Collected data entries
>>>>

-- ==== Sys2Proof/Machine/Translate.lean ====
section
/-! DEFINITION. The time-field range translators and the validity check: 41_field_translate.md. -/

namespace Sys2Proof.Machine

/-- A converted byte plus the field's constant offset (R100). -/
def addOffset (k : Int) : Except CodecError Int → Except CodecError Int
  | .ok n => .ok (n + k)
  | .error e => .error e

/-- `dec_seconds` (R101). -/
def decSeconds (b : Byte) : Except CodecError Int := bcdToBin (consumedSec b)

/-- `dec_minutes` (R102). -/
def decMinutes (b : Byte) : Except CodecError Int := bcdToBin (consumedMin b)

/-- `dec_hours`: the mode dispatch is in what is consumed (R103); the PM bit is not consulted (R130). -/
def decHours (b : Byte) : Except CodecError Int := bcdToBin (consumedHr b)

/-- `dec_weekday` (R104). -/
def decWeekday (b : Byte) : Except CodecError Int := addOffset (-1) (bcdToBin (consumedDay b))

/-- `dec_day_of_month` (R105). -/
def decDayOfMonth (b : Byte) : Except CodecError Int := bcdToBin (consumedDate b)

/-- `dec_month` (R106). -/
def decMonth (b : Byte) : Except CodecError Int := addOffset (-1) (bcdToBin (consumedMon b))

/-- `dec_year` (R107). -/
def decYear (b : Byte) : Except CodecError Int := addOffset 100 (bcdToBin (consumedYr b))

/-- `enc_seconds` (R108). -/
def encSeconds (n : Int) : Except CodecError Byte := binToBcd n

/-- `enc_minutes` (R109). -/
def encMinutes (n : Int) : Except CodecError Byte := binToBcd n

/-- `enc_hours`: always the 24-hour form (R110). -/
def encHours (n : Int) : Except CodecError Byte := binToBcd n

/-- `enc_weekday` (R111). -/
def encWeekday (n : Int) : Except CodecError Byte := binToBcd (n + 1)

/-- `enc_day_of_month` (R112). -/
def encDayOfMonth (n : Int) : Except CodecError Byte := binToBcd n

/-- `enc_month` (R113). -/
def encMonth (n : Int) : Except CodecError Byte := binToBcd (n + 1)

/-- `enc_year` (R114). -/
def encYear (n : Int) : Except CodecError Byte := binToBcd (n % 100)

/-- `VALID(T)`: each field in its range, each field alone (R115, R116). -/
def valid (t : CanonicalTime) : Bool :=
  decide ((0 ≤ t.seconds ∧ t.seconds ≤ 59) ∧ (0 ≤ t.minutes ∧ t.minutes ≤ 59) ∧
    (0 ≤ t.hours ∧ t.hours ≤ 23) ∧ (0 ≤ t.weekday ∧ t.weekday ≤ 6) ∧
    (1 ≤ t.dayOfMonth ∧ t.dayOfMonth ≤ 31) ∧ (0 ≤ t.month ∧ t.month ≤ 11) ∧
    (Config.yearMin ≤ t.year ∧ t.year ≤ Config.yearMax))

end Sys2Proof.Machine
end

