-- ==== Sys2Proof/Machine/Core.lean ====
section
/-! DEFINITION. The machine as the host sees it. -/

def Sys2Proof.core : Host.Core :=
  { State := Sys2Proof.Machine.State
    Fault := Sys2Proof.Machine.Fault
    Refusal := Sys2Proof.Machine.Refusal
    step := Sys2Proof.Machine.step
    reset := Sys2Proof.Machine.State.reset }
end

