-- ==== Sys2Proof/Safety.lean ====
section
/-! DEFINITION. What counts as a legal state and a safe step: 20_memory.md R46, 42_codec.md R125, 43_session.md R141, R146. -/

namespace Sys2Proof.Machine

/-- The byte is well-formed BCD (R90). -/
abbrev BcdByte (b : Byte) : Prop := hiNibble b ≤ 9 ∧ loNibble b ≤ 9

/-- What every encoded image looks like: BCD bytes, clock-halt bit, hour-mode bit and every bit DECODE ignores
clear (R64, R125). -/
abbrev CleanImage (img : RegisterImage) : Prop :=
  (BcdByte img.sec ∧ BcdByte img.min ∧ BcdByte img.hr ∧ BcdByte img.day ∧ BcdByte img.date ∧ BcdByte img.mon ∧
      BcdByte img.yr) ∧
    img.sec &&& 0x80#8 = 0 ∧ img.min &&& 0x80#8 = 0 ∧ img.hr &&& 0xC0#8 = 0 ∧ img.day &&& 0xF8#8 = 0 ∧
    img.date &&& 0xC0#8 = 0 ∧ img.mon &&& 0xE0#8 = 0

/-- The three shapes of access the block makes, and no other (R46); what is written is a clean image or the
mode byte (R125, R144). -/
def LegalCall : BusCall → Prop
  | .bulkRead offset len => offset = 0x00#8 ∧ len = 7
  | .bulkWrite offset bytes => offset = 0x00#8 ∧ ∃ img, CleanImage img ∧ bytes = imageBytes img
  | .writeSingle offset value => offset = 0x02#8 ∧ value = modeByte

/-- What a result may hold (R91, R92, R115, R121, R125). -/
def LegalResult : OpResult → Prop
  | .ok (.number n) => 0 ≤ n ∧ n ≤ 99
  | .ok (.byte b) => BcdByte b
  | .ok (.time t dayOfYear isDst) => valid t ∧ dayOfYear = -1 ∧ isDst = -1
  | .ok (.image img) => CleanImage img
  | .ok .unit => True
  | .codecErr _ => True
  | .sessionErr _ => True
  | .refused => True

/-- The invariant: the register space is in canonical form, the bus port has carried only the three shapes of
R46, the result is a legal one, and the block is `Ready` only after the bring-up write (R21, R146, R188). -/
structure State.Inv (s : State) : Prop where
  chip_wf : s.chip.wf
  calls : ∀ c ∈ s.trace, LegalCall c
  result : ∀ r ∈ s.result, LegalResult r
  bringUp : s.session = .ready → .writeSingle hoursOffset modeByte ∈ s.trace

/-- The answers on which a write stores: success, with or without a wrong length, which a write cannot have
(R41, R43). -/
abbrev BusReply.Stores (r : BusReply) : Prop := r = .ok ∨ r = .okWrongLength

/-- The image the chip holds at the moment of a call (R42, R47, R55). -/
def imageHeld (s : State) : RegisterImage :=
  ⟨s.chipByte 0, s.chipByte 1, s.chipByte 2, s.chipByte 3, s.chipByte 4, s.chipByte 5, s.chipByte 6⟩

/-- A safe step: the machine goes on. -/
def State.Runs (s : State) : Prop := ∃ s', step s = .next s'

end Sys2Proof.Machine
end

<<<<

Please copy, exactly and with nothing else, the lines above beginning at the line that has "def encYear (n" and ending with the line that has "decide ((0 ≤".

def encYear (n : Int) : Except CodecError Byte := binToBcd (n % 100)

/-- `VALID(T)`: each field in its range, each field alone (R115, R116). -/
def valid (t : CanonicalTime) : Bool :=
  decide ((0 ≤ t.seconds ∧ t.seconds ≤ 59) ∧ (0 ≤ t.minutes ∧ t.minutes ≤ 59) ∧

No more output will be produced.